** RECORDS SUPPLIED follows **

-- ==== Sys2Proof/Machine/Time.lean ====
section
/-! DEFINITION. Network time (R391 to R400): TIME_SYNC, the choice of a parent, steering and stepping, the root and PPS,
and exclusion. -/

namespace Sys2Proof.Machine

/-- Fields of NT_STATUS (R408). -/
def State.ntValid (s : State) : Bool := s.rb .ntStatus 63
def State.excluded (s : State) : Bool := s.rb .ntStatus 62
def State.ntDist (s : State) : Nat := s.rf .ntStatus 55 50
def State.ntEpoch (s : State) : Nat := s.rf .ntStatus 31 0
def State.isRoot (s : State) : Bool := s.rb .ntCtrl 63
def State.syncPeriod (s : State) : Nat := us (s.rf .ntCtrl 41 32)

/-- Filtered θ (R394, R399), in counts, signed. -/
def State.theta (s : State) : Int := toSigned 32 (s.rf .ntOffset 63 32)

/-- Whether epoch `a` is above epoch `b` by the half-range rule (R392). -/
def epochAbove (a b : Nat) : Bool := a ≠ b && decide (dist 32 a b < 2 ^ 31)

/-- What a port keeps of times, after NT has been stepped by `d`: the times at which its TIME_SYNCs left and arrived are
times of the new NT (log entry 26), and its shapers refill at the next whole µs of the new NT. -/
def PortSt.stepped (x : PortSt) (nt d : BitVec 64) : PortSt :=
  let move (t : Nat) : Nat := (BitVec.ofNat 64 t + d).toNat
  { x with refill := nt.toNat / us 1, gateAsked := move x.gateAsked, syncIn := x.syncIn.map move, sent := x.sent.map (fun (e : Nat × Nat) => (e.1, move e.2)),
           rx := x.rx.map (fun r => { r with nt := move r.nt }) }

/-- A Groom's TIMER that has not fired, moved by a step (R339, R396). -/
def Run.stepped (r : Run) (d : BitVec 64) : Run := if r.timer = 0 ∨ r.timerHit = true then r else { r with timer := r.timer + d }

/-- NT stepped to a value (R396). Deadlines of the handshake core are kept in the clock that is never stepped; the TIMERs of
Groom runs are times of NT, and move. -/
def State.stepNt (s : State) (nt : BitVec 64) : State :=
  let move (g : Groom) : Groom := { g with run := g.run.map (fun r => r.stepped (nt - s.nt)) }
  let s := { s with nt := nt, thetas := [], grooms := s.grooms.map (fun (e : Nat × Groom) => (e.1, move e.2)), ports := s.ports.map (fun (e : Nat × PortSt) => (e.1, e.2.stepped nt (nt - s.nt))) }
  (s.wb .ntStatus 59 true).fault .global .note 0x21 0

/-- The filter of R399 over the latest exchanges with the parent, of which the specification gives no more than what it
removes: a free value between the lowest and the highest θ of the last 64 exchanges. Log entry 25. -/
def State.filterTheta (s : State) (th : Int) : Int × State :=
  let ts := (th :: s.thetas).take 64
  let lo := ts.foldl min th
  let hi := ts.foldl max th
  let (v, s) := { s with thetas := ts }.free 64
  (lo + (v.toNat % ((hi - lo).toNat + 1) : Nat), s)

/-- The rate steered towards θ = 0 (R396): a correction of at most 200 ppm against the sign of the filtered θ, of which no
more is given. Log entry 25. -/
def State.steer (s : State) (th : Int) : State :=
  let (f, s) := s.filterTheta th
  let (v, s) := s.free 18
  let m : Int := (v.toNat % 200001 : Nat)
  let r := if 0 < f then -m else if f < 0 then m else 0
  s.setReg .ntOffset (mkWord 64 [(63, 32, (BitVec.ofInt 32 f).toNat), (31, 0, (BitVec.ofInt 32 r).toNat)])

/-- Whether a condition of R400 holds: θ counts while the chip has a parent. -/
def State.mustExclude (s : State) : Bool :=
  !s.ntValid || (decide (1 ≤ s.ntDist ∧ s.ntDist ≤ 62) && decide ((16 * s.rf .ntCtrl 31 16 : Nat) < s.theta.natAbs)) ||
    (!s.isRoot && (match s.holdSince with | some t => decide (t + us 1000000 < s.clk) | none => false))

/-- A condition of R400 that holds ends the time free of them, and the end of the last one begins it. -/
def State.noteGood (s : State) : State :=
  if s.mustExclude then { s with goodSince := none }
  else if s.goodSince.isNone then { s with goodSince := some s.clk } else s

/-! ### The parent (R395) -/

/-- What a candidate has announced: its last TIME_SYNC arrived within 4 sync periods, valid, and dist below 62. -/
def State.candidate (s : State) (p : Port) : Option SyncRx :=
  match (s.port p).rx with
  | some r => if r.valid && decide (r.dist < 62) && decide (s.clk ≤ r.at_ + 4 * s.syncPeriod) then some r else none
  | none => none

/-- Whether a candidate is better than another: a higher epoch, or the same and a lower dist. -/
def SyncRx.better (a b : SyncRx) : Bool := epochAbove a.epoch b.epoch || (a.epoch = b.epoch && decide (a.dist < b.dist))

/-- The best candidate: of the highest epoch the lowest dist, then the lowest port. -/
def State.bestCandidate (s : State) : Option (Port × SyncRx) :=
  (List.finRange 64).foldl (fun (b : Option (Port × SyncRx)) p =>
    match s.candidate p, b with
    | some r, none => some (p, r)
    | some r, some (q, t) => if r.better t then some (p, r) else some (q, t)
    | none, _ => b) none

/-- The current parent, while it is a candidate. -/
def State.parent (s : State) : Option (Port × SyncRx) :=
  if s.isRoot || 62 < s.ntDist || s.ntDist = 0 then none
  else
    let p := portOf (s.rf .ntStatus 49 44)
    (s.candidate p).map (fun r => (p, r))

/-- The parent chosen again (R395): kept unless another candidate is better; without a candidate the chip is in
holdover. -/
def State.chooseParent (s : State) : State :=
  if s.isRoot then s
  else
    let pick := match s.parent, s.bestCandidate with
      | some a, some b => if b.2.better a.2 then some b else some a
      | none, b => b
      | some a, none => some a
    match pick with
    | some (p, r) =>
      let s := if s.parent.all (fun a => a.1 ≠ p) then { s with thetas := [] } else s
      let s := (s.wf .ntStatus 55 50 (r.dist + 1)).wf .ntStatus 49 44 p.val
      { (s.wb .ntStatus 61 false) with holdSince := none }
    | none =>
      let s := (s.wf .ntStatus 55 50 63).wb .ntStatus 61 true
      if s.holdSince.isSome then s else { s with holdSince := some s.clk }

/-! ### TIME_SYNC (R393, R394) -/

/-- A port's next TIME_SYNC. -/
def State.timeSync (s : State) (p : Port) : BitVec 512 :=
  let x := s.port p
  let prev := match x.sent with | (_, t) :: _ => t | [] => 0
  let rx := match x.rx with | some r => (r.seq, r.nt) | none => (0, 0)
  s.bypassFlit p 2 [(367, 352, x.syncSeq), (351, 320, s.ntEpoch), (319, 314, if s.isRoot then 0 else s.ntDist),
    (313, 313, b2n s.ntValid), (303, 240, prev), (239, 224, rx.1), (223, 160, rx.2)]

/-- TIME_SYNC_SEND: every sync_period a port in UP has a TIME_SYNC to send, whether or not RT_COORD.valid is 1 (log
entry 157). -/
def doTimeSyncSend (p : Port) (s : State) : State :=
  if s.portState p = 3 ∧ (s.port p).syncAt + s.syncPeriod ≤ s.clk ∧ 2 ≤ (s.port p).res 0 then
    s.modPort p (fun x => { x with syncAt := s.clk, txBypass := x.txBypass ++ [true] })
  else s

/-- The offset from the sender of a TIME_SYNC, and the link delay (R394): of two consecutive ones, and where rx_seq names
one of the last 4 that this port sent. -/
def PortSt.offset (x : PortSt) (h : BitVec 512) : Option (Int × Int) :=
  match x.rx, x.sent.find? (fun e => e.1 = fld h 239 224) with
  | some r, some (_, t3) =>
    if fld h 367 352 = (r.seq + 1) % 65536 then
      let t1 : Int := (fld h 303 240 : Nat)
      let t4 : Int := (fld h 223 160 : Nat)
      let there : Int := (r.nt : Int) - t1
      let back : Int := t4 - (t3 : Int)
      some ((there - back) / 2, (there + back) / 2)
    else none
  | _, _ => none

/-- NT brought towards the parent's (R396): stepped where a new epoch is adopted or θ exceeds 1 µs, else steered. -/
def State.follow (s : State) (r : SyncRx) (th : Int) : State :=
  let fresh := r.epoch ≠ s.ntEpoch && r.epoch ≠ 0
  if fresh || 16000 < th.natAbs then
    let s := if fresh then (s.wf .ntStatus 31 0 r.epoch).wb .ntStatus 63 true else s
    (s.stepNt (s.nt - BitVec.ofInt 64 th)).steer 0
  else s.steer th

/-- TIME_SYNC_RECEIVE (R393 to R396): its receive time is the NT at which its frame arrived. -/
def doTimeSyncReceive (p : Port) (s : State) : State :=
  match s.bypassHead p 2 with
  | none => s
  | some h =>
    let th := (s.port p).offset h
    let r : SyncRx := ⟨fld h 351 320, fld h 319 314, fld h 313 313 = 1, fld h 367 352, s.clk,
      (s.port p).syncIn.headD s.nt.toNat⟩
    let s := (s.takeSrc (srcPort p 0) 1).modPort p (fun x => { x with
      rx := some r, delay := match th with | some t => some t.2 | none => x.delay })
    let s := (s.noteEpoch r.epoch).chooseParent
    let s := match s.parent, th with
      | some (q, r), some t => if q = p then s.follow r t.1 else s
      | _, _ => s
    s.noteGood

/-- TIME_CANDIDATE_EXPIRY: a candidate's last TIME_SYNC is more than 4 sync periods old. It stays the one that the port's
next TIME_SYNC answers (R393). -/
def doTimeCandidateExpiry (p : Port) (s : State) : State :=
  match (s.port p).rx with
  | some r => if r.at_ + 4 * s.syncPeriod < s.clk then s.chooseParent.noteGood else s
  | none => s

/-! ### The root and PPS (R397, R398) -/

/-- The highest of some epochs by the half-range rule, and the next above it, skipping 0 (R392). -/
def nextEpoch (es : List Nat) : Nat :=
  let m := es.foldl (fun a b => if a = 0 || epochAbove b a then (if b = 0 then a else b) else a) 0
  let n := (m + 1) % 2 ^ 32
  if n = 0 then 1 else n

/-- NT set from NT_SEED at the edge that follows its arming. -/
def State.seed (s : State) : State :=
  let e := nextEpoch [s.ntEpoch, s.epochSeen, s.rf .ntSeed 62 31]
  let nt : BitVec 64 := BitVec.ofNat 64 (s.rf .ntSeed 30 0 * 16000000000)
  let s := (s.stepNt nt).wb .ntSeed 63 false
  let s := ((s.wf .ntStatus 31 0 e).wb .ntStatus 63 true).wf .ntStatus 55 50 0
  { (s.wb .ntStatus 61 false) with ppsAt := s.clk, ppsNt := some nt, holdSince := none }

/-- PPS_IN_EDGE: it seeds the root when armed, or steers its rate by the edge before; other chips ignore it. An arm observed
together with the edge arms the following one (R397). -/
def doPpsInEdge (s : State) : State :=
  if !s.isRoot then s
  else if s.rb .ntSeed 63 ∧ s.armedAt < s.clk then s.seed.noteGood
  else
    let s := match s.ppsNt with
      | some t => s.steer (toSigned 64 (s.nt - t - 16000000000#64).toNat)
      | none => s
    { (s.wb .ntStatus 61 false) with ppsAt := s.clk, ppsNt := some s.nt, holdSince := none }.noteGood

/-- PPS_MISSING: the root has seen no edge for 2 s. -/
def doPpsMissing (s : State) : State :=
  if s.isRoot ∧ s.rb .ntStatus 61 = false ∧ s.ppsAt + us 2000000 < s.clk then
    { (s.wb .ntStatus 61 true) with holdSince := some s.clk }
  else s

/-- PPS_OUT_PULSE: high within 1 ns of each whole second of NT, for 100 ns; low while valid is 0. -/
def doPpsOutPulse (s : State) : State :=
  match s.ppsOut with
  | some t => if t + ns 100 ≤ s.clk ∨ s.ntValid = false then { s with ppsOut := none } else s
  | none => if s.ntValid ∧ s.nt.toNat % 16000000000 ≤ 16 then { s with ppsOut := some s.clk } else s

/-- NT_SEED written (R397, R408): seconds beyond its range refuse the write; arm, once set, stays until applied. -/
def doNtSeedArm (v : Word) (s : State) : State :=
  if 1152921505 ≤ fld v 30 0 then s.noteReserved .global 0
  else
    let s := if bit v 63 && !s.rb .ntSeed 63 then { s with armedAt := s.clk } else s
    s.setReg .ntSeed (setBit v 63 (bit v 63 || s.rb .ntSeed 63))

/-- TIME_EXCLUSION_CHANGE (R400): excluded while a condition holds, readmitted after 100 ms without one. -/
def doTimeExclusionChange (s : State) : State :=
  if s.mustExclude then
    let s := { s with goodSince := none }
    if s.excluded then s
    else ((s.wb .ntStatus 62 true).wb .ntStatus 60 true).fault .global .degrade 0x20 0
  else
    let s := s.noteGood
    if s.excluded ∧ s.goodSince.all (fun t => decide (t + us 100000 ≤ s.clk)) = true then s.wb .ntStatus 62 false else s

end Sys2Proof.Machine
end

** End of RECORDS SUPPLIED **

ACTIVITY: Scan the entries above for the word "toNat", then copy every line in which it occurs.

EXERCISE OUTPUT:
  let move (t : Nat) : Nat := (BitVec.ofNat 64 t + d).toNat
  { x with refill := nt.toNat / us 1, gateAsked := move x.gateAsked, syncIn := x.syncIn.map move, sent := x.sent.map (fun (e : Nat × Nat) => (e.1, move e.2)),
  (lo + (v.toNat % ((hi - lo).toNat + 1) : Nat), s)
  let m : Int := (v.toNat % 200001 : Nat)
  s.setReg .ntOffset (mkWord 64 [(63, 32, (BitVec.ofInt 32 f).toNat), (31, 0, (BitVec.ofInt 32 r).toNat)])
      (s.port p).syncIn.headD s.nt.toNat⟩
      | some t => s.steer (toSigned 64 (s.nt - t - 16000000000#64).toNat)
  | none => if s.ntValid ∧ s.nt.toNat % 16000000000 ≤ 16 then { s with ppsOut := some s.clk } else s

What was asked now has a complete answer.